- [Assigned task] The lines you return must be all those in the data that hold the string "ctValid".

- [Data in this exercise]
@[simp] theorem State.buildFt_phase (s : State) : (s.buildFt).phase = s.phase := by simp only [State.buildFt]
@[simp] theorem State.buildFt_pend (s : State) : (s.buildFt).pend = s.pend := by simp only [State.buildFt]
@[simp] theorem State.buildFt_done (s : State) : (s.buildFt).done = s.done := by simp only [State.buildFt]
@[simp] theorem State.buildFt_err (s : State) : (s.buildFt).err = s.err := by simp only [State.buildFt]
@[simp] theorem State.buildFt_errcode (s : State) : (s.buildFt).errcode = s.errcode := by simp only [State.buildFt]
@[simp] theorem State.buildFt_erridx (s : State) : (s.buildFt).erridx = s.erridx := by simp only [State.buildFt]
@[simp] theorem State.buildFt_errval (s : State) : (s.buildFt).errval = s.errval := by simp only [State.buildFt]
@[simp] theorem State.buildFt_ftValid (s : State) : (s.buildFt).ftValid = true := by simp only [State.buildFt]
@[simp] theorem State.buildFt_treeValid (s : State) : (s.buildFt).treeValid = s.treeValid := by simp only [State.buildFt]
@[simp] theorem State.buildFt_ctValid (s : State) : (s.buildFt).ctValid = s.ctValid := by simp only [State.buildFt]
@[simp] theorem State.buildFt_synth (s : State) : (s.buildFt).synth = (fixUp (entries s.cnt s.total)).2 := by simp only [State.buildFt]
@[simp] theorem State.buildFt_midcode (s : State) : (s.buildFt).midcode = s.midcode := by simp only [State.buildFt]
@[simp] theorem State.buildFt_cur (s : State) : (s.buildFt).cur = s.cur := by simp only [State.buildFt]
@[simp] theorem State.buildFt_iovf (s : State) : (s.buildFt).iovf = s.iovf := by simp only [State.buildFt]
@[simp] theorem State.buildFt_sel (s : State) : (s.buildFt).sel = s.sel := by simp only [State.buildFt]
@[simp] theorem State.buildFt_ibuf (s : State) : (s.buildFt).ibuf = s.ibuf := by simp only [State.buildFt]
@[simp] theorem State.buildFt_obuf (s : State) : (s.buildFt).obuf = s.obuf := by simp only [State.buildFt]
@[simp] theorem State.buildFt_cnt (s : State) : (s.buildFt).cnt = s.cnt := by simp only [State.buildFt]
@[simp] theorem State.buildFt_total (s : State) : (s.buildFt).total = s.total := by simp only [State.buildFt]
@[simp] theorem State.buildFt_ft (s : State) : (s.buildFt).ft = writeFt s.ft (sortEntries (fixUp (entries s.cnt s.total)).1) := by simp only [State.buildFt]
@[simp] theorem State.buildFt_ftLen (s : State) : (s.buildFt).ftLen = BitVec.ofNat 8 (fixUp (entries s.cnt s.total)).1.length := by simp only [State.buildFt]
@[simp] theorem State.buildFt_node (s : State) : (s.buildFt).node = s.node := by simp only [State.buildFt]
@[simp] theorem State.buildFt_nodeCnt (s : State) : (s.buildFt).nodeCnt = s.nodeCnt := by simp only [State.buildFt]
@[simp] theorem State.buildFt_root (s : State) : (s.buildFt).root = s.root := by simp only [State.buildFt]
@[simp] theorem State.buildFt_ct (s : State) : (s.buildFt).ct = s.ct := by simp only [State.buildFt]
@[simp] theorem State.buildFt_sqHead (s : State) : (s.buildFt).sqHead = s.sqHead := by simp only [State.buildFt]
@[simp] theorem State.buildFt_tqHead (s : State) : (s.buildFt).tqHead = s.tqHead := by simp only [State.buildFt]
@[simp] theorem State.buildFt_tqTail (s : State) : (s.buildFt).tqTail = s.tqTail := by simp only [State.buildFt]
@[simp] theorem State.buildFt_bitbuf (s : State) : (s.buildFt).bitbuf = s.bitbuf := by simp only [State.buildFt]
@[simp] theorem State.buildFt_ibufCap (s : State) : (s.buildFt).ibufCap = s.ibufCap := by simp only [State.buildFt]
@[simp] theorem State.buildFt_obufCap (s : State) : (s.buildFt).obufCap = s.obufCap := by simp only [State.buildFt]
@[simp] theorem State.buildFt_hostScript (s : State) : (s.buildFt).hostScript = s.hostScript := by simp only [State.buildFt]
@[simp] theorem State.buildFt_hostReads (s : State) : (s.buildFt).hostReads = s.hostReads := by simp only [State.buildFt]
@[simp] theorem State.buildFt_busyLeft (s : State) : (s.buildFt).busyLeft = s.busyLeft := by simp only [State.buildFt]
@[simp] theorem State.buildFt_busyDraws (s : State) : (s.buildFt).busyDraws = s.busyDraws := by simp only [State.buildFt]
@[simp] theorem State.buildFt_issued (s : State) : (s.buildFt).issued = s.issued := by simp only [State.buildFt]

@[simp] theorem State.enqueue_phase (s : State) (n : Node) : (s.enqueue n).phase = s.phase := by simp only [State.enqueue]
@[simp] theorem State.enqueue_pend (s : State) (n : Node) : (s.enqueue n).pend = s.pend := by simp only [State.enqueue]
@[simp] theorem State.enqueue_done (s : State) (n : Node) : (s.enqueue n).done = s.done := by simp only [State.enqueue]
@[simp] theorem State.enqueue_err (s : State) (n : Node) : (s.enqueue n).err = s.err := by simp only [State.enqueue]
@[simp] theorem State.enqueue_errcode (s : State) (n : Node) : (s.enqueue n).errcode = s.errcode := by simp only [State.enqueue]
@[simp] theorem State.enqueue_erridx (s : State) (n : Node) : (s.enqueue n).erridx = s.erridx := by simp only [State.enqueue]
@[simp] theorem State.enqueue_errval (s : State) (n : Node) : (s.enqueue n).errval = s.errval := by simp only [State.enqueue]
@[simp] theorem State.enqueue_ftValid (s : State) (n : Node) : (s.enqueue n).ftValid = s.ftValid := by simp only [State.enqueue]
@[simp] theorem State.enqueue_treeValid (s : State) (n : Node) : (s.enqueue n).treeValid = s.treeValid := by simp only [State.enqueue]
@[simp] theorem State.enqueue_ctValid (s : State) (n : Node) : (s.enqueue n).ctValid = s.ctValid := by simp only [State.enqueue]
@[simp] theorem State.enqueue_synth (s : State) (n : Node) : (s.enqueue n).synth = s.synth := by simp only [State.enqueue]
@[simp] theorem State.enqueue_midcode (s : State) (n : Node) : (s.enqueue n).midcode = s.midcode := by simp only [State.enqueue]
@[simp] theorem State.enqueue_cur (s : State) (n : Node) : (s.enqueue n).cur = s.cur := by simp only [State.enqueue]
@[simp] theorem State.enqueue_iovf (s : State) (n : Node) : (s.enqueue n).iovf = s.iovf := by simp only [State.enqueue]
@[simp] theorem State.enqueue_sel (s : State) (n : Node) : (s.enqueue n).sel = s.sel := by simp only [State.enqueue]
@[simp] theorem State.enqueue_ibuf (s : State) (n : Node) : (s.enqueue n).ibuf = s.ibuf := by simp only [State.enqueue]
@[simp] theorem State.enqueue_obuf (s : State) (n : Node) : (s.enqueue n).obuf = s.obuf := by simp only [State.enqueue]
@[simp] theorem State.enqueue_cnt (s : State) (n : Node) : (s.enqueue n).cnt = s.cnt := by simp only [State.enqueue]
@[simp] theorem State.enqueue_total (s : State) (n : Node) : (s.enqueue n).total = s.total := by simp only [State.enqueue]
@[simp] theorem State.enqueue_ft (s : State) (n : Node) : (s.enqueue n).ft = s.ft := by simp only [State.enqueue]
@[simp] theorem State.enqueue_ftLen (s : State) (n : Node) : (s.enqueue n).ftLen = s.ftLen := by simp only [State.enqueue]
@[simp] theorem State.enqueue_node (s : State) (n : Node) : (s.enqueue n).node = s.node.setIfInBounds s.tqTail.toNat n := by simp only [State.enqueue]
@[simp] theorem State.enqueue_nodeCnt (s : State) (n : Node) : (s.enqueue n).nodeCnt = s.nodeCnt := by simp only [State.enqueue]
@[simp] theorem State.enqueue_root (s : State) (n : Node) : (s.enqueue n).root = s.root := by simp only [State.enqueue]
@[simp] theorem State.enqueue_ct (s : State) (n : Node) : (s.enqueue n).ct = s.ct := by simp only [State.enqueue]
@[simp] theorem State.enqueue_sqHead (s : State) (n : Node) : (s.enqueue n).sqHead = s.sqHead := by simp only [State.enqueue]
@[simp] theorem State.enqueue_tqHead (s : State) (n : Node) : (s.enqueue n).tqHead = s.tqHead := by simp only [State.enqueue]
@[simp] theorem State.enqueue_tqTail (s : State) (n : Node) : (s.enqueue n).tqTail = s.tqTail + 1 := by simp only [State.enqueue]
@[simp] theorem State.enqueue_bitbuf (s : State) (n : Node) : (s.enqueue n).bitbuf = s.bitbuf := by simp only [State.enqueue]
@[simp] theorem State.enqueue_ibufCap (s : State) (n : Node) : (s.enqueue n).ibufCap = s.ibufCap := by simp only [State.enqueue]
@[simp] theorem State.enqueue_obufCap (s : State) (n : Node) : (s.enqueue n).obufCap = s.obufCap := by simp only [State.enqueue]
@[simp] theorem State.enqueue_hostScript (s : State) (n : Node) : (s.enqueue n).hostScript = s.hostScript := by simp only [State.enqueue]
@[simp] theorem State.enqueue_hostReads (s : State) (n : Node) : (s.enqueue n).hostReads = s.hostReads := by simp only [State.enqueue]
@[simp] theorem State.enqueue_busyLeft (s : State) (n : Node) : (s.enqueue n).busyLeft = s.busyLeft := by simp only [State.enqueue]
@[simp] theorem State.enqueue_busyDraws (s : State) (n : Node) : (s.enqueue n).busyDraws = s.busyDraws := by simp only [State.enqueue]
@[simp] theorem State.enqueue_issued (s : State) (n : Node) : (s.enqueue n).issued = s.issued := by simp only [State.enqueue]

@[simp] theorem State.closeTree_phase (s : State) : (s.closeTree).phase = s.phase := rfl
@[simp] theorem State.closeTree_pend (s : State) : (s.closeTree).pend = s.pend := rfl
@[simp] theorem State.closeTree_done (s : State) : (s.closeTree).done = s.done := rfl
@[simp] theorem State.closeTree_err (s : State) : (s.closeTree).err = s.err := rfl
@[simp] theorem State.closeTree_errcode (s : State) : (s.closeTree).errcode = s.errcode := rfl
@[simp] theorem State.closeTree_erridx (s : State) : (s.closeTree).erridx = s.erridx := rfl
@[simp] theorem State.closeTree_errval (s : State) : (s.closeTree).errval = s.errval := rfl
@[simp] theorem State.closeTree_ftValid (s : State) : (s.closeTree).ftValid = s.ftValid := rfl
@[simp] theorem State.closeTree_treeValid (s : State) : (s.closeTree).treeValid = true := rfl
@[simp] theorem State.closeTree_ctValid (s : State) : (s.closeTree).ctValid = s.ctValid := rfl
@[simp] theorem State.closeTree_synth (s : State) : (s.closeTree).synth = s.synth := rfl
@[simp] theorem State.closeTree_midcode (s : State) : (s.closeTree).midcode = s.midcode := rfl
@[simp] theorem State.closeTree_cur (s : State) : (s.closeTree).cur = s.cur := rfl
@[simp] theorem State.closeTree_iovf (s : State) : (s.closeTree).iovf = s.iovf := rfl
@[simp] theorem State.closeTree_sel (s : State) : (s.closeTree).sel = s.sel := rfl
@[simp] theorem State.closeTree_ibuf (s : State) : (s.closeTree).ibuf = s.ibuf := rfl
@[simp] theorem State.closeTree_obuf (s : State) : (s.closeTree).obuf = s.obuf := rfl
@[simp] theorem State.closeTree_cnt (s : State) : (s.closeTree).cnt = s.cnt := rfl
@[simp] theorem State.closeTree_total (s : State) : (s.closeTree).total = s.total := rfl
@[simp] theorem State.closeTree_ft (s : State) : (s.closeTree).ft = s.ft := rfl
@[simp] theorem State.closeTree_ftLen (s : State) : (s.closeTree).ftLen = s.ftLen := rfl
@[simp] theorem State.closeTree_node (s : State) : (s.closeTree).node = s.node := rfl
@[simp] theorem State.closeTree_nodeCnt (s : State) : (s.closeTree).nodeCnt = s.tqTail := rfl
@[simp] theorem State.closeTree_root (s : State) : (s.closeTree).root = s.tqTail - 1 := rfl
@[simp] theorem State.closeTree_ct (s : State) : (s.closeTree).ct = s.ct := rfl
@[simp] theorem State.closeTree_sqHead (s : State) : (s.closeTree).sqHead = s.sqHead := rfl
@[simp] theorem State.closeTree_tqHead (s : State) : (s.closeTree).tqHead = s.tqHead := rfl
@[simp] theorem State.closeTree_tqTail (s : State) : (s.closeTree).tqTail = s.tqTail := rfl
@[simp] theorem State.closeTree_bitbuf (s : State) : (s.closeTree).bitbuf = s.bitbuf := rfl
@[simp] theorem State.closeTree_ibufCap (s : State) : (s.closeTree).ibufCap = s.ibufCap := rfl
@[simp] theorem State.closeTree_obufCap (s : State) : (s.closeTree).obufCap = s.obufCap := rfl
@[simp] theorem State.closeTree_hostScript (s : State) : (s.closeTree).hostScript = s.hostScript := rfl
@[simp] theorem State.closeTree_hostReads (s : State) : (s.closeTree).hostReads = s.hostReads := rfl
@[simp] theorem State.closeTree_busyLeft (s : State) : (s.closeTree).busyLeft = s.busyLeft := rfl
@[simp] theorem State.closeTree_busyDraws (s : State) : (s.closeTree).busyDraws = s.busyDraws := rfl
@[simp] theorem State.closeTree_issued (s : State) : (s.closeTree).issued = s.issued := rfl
==
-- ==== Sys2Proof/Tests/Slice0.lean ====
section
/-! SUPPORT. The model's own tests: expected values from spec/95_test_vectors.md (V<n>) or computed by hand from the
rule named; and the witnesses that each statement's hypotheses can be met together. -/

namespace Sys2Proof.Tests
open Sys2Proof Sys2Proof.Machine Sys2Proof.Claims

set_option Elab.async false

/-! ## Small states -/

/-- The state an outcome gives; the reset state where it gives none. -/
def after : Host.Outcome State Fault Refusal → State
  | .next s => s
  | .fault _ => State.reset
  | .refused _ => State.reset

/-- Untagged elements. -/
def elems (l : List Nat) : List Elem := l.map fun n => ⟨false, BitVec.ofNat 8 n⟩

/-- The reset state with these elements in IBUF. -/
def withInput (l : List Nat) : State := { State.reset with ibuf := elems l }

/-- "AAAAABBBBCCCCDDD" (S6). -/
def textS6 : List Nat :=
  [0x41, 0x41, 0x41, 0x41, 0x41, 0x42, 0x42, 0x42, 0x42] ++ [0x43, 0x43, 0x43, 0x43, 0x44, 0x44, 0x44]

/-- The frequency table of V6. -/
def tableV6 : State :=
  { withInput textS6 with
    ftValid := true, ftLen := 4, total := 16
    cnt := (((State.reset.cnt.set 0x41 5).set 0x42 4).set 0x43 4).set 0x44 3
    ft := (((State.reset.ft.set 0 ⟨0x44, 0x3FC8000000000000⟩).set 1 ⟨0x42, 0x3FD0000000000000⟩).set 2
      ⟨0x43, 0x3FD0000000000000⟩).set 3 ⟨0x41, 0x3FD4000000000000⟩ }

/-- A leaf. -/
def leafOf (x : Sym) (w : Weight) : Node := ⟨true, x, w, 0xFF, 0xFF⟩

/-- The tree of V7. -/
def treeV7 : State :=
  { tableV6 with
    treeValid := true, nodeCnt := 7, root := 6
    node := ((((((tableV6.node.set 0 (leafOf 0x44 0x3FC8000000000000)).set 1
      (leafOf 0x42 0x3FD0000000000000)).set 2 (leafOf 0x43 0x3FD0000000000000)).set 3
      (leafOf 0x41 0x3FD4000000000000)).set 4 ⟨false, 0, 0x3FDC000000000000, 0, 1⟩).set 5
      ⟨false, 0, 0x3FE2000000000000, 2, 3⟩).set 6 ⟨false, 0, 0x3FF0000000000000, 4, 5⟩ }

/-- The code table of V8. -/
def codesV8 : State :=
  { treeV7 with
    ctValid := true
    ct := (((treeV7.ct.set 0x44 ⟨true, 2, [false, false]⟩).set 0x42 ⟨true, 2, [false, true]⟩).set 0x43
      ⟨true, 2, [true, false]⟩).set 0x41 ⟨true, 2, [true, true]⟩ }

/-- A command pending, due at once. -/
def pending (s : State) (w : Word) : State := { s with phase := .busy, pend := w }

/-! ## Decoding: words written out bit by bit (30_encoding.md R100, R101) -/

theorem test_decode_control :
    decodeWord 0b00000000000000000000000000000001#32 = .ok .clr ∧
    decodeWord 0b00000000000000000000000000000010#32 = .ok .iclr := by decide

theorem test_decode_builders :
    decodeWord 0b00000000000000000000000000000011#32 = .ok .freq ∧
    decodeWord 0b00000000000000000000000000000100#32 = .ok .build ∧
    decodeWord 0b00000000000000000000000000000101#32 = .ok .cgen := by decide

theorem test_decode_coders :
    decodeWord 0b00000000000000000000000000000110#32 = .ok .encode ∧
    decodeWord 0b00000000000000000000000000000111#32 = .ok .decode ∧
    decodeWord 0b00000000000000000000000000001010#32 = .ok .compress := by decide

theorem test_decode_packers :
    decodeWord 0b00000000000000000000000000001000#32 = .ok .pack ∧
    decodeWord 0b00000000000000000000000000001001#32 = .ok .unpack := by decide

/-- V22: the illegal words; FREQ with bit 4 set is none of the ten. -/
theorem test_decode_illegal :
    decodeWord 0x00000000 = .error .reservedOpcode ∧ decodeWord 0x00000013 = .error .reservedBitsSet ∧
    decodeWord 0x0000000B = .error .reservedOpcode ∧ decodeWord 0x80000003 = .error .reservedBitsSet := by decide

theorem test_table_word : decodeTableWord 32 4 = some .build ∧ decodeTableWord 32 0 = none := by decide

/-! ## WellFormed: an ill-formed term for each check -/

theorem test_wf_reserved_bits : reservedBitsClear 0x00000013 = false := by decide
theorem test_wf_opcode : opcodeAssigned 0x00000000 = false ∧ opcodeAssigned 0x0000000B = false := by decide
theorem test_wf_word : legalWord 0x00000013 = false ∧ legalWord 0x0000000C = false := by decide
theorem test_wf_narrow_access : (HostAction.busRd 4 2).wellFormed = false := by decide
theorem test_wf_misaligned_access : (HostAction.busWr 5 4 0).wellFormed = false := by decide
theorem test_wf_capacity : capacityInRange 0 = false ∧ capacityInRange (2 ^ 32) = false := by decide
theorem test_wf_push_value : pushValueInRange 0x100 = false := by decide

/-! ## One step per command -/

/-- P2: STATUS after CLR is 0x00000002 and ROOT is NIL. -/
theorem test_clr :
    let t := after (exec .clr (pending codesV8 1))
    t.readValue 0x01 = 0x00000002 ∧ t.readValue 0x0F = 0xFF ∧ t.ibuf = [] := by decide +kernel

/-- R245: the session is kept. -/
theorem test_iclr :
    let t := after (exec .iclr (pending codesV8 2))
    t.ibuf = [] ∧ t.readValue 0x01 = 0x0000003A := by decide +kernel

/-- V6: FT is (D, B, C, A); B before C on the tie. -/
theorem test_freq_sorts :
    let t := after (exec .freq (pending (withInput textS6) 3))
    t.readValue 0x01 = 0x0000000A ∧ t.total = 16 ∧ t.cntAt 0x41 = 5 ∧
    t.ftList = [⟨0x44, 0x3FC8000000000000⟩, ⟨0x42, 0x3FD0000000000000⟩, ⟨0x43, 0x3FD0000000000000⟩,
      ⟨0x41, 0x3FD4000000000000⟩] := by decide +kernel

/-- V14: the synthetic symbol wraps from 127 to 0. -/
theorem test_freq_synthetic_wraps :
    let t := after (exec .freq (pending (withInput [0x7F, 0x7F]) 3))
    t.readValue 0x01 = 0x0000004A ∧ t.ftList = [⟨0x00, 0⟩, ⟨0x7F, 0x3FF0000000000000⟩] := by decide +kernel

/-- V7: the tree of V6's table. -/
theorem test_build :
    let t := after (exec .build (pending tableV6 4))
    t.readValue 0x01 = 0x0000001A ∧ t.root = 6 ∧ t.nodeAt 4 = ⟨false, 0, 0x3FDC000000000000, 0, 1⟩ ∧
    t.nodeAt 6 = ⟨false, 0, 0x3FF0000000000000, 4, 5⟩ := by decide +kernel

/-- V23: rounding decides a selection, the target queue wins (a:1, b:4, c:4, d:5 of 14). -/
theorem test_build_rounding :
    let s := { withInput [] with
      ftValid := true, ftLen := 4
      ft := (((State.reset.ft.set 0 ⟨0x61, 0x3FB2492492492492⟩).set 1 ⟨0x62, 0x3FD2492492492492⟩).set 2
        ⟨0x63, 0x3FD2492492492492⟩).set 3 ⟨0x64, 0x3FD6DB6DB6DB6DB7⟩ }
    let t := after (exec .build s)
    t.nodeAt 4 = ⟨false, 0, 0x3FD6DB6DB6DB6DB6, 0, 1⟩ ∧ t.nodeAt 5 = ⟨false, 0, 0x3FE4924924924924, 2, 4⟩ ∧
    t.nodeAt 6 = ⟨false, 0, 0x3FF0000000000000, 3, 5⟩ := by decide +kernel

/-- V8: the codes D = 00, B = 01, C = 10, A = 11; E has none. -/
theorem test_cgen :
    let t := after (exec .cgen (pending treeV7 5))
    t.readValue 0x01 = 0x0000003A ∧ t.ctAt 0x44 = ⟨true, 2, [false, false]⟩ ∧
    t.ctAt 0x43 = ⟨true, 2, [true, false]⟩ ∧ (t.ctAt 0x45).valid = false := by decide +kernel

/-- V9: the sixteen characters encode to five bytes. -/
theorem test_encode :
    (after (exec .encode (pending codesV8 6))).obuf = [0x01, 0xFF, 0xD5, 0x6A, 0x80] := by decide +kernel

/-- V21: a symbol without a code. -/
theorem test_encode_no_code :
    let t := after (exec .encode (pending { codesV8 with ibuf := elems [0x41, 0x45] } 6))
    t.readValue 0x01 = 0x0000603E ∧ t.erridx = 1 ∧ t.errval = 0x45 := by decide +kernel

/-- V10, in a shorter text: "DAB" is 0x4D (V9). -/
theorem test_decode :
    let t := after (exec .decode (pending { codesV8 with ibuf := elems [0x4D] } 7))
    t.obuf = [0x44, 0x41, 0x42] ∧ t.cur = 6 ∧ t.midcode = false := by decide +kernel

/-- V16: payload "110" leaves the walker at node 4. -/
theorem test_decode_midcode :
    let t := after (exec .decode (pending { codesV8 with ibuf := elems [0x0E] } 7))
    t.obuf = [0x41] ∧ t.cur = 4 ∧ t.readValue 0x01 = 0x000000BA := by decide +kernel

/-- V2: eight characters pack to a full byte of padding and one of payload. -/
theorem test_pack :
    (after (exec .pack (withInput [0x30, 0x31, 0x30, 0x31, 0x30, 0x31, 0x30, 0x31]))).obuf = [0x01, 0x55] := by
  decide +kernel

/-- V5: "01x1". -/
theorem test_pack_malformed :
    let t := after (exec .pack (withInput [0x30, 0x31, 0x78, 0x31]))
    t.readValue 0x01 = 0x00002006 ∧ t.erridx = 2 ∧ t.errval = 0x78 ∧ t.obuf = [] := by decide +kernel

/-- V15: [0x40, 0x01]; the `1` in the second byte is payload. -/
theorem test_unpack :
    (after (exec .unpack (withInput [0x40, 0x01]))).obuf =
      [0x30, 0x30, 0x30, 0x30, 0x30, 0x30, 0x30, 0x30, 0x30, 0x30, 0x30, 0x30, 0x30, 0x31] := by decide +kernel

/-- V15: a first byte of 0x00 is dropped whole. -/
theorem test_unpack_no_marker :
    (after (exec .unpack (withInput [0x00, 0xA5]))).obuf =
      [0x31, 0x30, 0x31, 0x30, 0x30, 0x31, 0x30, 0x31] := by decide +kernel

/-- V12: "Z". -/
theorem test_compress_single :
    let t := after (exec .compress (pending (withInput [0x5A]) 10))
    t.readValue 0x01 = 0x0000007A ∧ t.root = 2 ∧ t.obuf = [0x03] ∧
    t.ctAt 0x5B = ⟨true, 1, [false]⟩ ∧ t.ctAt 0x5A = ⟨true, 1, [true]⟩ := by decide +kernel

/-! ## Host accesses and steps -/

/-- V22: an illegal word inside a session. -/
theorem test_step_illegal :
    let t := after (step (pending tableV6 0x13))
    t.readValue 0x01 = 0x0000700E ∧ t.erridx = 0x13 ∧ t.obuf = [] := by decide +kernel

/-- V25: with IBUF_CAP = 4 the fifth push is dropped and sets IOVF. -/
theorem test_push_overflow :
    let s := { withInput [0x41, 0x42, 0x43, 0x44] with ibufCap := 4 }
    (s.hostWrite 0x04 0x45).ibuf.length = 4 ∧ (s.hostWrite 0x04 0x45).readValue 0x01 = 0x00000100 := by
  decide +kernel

- [Result of the task]
@[simp] theorem State.buildFt_ctValid (s : State) : (s.buildFt).ctValid = s.ctValid := by simp only [State.buildFt]
@[simp] theorem State.enqueue_ctValid (s : State) (n : Node) : (s.enqueue n).ctValid = s.ctValid := by simp only [State.enqueue]
@[simp] theorem State.closeTree_ctValid (s : State) : (s.closeTree).ctValid = s.ctValid := rfl
    ctValid := true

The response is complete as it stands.